◆ ASSIGNMENT
Your answer should consist only of the lines below from the one with "let o := t.foldl" through the one with "let ctx := s.tamperContext aborted", copied exactly.

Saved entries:
>>

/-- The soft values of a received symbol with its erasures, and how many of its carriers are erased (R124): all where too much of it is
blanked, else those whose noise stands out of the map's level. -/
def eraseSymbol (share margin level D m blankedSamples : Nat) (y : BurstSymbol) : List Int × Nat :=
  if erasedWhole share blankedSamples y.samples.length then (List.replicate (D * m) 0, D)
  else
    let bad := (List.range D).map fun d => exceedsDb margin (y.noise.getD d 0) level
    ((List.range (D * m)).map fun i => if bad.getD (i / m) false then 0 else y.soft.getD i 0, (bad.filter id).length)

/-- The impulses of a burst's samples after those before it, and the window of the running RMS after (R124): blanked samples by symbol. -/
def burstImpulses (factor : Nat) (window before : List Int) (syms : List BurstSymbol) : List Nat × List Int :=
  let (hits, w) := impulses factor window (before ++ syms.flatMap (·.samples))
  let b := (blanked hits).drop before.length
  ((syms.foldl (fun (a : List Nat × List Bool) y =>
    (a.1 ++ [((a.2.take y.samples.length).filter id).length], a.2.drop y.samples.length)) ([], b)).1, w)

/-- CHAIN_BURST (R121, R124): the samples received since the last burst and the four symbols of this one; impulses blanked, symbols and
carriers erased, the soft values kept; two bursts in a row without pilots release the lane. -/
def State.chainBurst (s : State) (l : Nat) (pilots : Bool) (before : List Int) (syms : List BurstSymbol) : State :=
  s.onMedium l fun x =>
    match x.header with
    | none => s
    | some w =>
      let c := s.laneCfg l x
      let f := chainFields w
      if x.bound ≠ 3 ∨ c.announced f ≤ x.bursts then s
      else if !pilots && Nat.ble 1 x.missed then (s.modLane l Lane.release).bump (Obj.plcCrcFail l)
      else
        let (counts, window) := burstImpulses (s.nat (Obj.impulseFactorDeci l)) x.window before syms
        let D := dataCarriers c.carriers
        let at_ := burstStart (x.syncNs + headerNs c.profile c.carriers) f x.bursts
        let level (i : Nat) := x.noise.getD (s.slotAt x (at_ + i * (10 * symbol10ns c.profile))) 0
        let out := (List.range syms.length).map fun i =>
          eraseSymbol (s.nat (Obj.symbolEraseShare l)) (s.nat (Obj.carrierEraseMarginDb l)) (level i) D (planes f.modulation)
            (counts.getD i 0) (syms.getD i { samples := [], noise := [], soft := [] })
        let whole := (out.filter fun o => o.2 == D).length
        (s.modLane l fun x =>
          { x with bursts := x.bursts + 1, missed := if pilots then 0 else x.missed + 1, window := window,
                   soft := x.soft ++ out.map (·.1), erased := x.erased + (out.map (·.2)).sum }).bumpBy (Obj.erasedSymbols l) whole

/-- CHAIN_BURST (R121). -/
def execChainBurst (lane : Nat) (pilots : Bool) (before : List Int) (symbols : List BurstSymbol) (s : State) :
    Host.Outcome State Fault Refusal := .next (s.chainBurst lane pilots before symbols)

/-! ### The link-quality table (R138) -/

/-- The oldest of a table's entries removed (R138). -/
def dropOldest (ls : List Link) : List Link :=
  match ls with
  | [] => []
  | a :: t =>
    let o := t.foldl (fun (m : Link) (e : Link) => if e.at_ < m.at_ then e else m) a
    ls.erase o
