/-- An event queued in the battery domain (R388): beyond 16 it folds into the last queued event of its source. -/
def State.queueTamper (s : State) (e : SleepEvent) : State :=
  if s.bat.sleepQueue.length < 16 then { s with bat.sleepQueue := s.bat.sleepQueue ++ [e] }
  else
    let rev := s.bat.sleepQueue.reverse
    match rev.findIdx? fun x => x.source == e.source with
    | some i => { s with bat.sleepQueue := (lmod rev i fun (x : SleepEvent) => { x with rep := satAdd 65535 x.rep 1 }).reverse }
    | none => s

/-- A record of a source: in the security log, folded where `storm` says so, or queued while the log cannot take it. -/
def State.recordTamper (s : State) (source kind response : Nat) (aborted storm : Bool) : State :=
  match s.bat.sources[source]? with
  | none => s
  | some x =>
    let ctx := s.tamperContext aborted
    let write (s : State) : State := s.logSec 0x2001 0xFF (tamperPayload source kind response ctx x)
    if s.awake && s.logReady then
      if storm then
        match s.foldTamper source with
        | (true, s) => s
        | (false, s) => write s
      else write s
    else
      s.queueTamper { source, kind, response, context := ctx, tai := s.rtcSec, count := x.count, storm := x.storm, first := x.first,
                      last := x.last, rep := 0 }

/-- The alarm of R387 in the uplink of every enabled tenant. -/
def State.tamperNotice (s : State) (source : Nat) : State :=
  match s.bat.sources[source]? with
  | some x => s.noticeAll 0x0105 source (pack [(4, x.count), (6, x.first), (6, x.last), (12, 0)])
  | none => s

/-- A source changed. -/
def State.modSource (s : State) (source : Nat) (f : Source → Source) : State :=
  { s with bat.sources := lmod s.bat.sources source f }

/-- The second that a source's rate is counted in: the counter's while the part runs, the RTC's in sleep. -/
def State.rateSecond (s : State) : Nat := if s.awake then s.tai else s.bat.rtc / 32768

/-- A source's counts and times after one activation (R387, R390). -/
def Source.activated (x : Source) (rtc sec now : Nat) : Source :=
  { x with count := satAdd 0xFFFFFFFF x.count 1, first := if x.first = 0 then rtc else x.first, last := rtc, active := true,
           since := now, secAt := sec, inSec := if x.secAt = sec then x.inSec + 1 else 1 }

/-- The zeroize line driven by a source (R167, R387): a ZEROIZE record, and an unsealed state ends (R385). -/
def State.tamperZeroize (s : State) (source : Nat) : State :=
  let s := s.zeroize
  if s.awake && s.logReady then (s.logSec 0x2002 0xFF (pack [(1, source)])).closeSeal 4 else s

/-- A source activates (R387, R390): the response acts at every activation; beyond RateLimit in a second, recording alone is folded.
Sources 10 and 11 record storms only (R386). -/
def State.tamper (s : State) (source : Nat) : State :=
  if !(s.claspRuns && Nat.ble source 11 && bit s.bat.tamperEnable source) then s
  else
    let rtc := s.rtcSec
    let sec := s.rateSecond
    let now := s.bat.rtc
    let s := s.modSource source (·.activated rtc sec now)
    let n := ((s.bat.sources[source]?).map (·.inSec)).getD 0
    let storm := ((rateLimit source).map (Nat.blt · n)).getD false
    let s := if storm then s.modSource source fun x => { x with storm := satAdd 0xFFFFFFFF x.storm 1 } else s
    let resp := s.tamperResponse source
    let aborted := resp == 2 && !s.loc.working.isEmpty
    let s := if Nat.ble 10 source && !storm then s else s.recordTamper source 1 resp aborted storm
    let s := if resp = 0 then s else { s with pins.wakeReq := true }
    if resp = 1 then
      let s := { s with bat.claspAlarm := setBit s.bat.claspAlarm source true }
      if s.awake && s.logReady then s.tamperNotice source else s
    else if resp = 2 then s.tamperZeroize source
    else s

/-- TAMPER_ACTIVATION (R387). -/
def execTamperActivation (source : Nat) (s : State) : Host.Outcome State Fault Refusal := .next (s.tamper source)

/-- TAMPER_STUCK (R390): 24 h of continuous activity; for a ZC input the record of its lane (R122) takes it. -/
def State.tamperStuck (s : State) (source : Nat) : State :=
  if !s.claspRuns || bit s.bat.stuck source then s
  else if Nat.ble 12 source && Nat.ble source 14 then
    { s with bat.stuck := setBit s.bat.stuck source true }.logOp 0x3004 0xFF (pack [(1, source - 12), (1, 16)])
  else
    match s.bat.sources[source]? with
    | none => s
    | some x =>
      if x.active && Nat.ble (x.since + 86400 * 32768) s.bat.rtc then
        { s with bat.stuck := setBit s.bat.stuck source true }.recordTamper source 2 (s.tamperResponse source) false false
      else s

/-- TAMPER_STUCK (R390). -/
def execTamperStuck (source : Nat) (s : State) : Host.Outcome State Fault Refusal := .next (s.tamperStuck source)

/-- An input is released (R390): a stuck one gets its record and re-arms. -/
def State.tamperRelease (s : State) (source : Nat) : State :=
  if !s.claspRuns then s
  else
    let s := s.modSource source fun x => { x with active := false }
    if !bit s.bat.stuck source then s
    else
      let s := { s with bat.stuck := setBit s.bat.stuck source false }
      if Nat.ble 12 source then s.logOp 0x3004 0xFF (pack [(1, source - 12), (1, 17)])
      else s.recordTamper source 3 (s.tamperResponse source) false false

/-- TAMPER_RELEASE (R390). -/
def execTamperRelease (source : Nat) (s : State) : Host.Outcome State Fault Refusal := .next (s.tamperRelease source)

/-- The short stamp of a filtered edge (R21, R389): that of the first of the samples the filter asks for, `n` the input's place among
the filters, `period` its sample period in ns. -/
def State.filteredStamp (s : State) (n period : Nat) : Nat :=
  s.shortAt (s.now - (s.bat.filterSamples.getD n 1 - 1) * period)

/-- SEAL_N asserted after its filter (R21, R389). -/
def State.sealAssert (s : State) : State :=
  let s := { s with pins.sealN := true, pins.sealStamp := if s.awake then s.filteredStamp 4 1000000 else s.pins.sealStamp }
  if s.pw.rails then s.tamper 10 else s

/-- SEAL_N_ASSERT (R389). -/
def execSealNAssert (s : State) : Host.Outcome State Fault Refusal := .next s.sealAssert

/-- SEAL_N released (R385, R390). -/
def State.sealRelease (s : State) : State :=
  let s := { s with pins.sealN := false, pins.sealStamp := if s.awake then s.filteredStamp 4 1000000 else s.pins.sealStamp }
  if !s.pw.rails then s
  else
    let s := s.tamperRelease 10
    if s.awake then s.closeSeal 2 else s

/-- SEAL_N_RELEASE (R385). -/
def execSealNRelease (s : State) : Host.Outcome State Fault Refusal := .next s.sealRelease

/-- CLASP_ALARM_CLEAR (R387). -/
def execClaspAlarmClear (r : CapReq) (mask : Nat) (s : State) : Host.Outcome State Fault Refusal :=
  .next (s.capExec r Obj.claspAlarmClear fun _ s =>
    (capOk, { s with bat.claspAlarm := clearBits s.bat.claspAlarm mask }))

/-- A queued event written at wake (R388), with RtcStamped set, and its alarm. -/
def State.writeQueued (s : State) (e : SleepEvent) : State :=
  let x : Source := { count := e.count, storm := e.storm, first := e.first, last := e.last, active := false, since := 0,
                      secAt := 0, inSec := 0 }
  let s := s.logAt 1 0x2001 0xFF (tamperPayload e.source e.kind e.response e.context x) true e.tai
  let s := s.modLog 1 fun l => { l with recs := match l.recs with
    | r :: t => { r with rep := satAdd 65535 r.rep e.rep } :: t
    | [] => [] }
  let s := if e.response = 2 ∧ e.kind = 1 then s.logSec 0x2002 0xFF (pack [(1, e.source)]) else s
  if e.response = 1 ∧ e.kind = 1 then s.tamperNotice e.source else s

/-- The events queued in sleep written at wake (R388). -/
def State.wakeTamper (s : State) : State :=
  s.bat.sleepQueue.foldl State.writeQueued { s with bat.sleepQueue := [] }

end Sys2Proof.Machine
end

<<

◆ EXERCISE ANSWER
    let o := t.foldl (fun (m : Link) (e : Link) => if e.at_ < m.at_ then e else m) a
    ls.erase o
/-- An event queued in the battery domain (R388): beyond 16 it folds into the last queued event of its source. -/
def State.queueTamper (s : State) (e : SleepEvent) : State :=
  if s.bat.sleepQueue.length < 16 then { s with bat.sleepQueue := s.bat.sleepQueue ++ [e] }
  else
    let rev := s.bat.sleepQueue.reverse
    match rev.findIdx? fun x => x.source == e.source with
    | some i => { s with bat.sleepQueue := (lmod rev i fun (x : SleepEvent) => { x with rep := satAdd 65535 x.rep 1 }).reverse }
    | none => s

/-- A record of a source: in the security log, folded where `storm` says so, or queued while the log cannot take it. -/
def State.recordTamper (s : State) (source kind response : Nat) (aborted storm : Bool) : State :=
  match s.bat.sources[source]? with
  | none => s
  | some x =>
    let ctx := s.tamperContext aborted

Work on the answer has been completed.